Exercise goal
Using the data that follows, return exactly the lines from the one that contains "zero-fills the memory" through the one that contains "aluHandler site bw o alu = .ok t ↔", ends included.

□ □ □ □ □ □ □

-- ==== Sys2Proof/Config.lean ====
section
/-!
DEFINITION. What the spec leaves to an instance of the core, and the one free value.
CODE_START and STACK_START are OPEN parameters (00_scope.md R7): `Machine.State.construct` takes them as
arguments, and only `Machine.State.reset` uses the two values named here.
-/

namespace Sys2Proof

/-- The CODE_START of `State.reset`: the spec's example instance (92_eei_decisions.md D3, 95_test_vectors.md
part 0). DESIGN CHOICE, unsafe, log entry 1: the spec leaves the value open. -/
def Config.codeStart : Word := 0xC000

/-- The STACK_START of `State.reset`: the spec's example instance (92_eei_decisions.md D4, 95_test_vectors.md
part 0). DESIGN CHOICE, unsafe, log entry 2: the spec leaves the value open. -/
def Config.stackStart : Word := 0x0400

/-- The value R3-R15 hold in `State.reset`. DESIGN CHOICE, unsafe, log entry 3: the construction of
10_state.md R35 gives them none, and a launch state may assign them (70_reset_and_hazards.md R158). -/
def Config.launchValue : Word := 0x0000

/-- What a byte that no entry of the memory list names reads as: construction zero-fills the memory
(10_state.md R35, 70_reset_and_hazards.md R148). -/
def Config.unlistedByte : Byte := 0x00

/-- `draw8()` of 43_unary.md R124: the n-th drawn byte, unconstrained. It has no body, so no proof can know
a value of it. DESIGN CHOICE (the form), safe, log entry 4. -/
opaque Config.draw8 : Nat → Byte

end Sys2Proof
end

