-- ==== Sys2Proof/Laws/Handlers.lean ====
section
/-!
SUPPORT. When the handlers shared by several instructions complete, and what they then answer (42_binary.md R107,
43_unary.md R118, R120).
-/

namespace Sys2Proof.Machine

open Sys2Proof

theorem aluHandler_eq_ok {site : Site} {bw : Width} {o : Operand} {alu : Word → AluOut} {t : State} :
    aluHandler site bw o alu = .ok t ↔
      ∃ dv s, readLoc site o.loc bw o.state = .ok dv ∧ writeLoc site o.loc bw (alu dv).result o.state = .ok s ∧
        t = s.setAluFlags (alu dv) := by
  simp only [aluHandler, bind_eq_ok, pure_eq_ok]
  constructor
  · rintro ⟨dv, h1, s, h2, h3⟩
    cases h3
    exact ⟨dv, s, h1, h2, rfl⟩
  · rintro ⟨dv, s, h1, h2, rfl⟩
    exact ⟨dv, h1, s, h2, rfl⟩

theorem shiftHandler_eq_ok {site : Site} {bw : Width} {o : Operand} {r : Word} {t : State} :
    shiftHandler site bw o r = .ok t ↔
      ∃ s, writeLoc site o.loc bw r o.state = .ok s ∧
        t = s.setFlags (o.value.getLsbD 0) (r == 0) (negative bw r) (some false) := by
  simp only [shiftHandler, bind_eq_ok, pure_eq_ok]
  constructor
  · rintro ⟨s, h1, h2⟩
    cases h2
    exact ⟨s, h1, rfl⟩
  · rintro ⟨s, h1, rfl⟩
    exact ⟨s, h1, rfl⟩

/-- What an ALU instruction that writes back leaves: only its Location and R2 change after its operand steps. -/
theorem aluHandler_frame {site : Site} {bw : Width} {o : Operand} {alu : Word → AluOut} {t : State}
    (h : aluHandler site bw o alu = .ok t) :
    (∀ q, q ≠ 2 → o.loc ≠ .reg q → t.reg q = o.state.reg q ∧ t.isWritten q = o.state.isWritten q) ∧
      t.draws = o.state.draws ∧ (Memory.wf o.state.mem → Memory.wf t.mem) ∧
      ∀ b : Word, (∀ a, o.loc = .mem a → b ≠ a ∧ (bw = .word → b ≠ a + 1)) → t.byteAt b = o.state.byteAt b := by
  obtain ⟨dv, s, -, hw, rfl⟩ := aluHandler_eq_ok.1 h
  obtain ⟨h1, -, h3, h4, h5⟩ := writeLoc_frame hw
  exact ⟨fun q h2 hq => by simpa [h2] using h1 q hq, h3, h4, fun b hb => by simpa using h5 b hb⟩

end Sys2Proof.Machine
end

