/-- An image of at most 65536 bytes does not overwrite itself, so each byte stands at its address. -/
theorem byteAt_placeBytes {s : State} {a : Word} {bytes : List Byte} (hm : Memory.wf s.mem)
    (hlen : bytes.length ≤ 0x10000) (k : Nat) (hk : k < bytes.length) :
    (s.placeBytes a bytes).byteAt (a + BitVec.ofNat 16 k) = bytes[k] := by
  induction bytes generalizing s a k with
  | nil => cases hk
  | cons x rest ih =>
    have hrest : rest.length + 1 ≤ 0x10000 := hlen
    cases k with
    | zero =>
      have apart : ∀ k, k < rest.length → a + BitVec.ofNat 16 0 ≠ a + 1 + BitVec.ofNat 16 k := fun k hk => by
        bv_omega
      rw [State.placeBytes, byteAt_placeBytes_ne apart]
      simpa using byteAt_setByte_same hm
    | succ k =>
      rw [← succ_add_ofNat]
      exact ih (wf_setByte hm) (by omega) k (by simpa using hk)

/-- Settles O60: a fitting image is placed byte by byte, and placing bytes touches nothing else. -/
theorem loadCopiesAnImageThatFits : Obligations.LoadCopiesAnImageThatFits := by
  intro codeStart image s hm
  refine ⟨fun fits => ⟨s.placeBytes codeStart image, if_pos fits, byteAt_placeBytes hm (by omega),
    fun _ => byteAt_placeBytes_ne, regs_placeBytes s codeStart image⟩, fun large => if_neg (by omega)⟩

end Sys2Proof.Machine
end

□ □ □ □ □ □ □

Response for this exercise
/-- What a byte that no entry of the memory list names reads as: construction zero-fills the memory
(10_state.md R35, 70_reset_and_hazards.md R148). -/
def Config.unlistedByte : Byte := 0x00

/-- `draw8()` of 43_unary.md R124: the n-th drawn byte, unconstrained. It has no body, so no proof can know
a value of it. DESIGN CHOICE (the form), safe, log entry 4. -/
opaque Config.draw8 : Nat → Byte

end Sys2Proof
end

-- ==== Sys2Proof/Laws/Handlers.lean ====
section
/-!
SUPPORT. When the handlers shared by several instructions complete, and what they then answer (42_binary.md R107,
43_unary.md R118, R120).
-/

namespace Sys2Proof.Machine

open Sys2Proof

theorem aluHandler_eq_ok {site : Site} {bw : Width} {o : Operand} {alu : Word → AluOut} {t : State} :
    aluHandler site bw o alu = .ok t ↔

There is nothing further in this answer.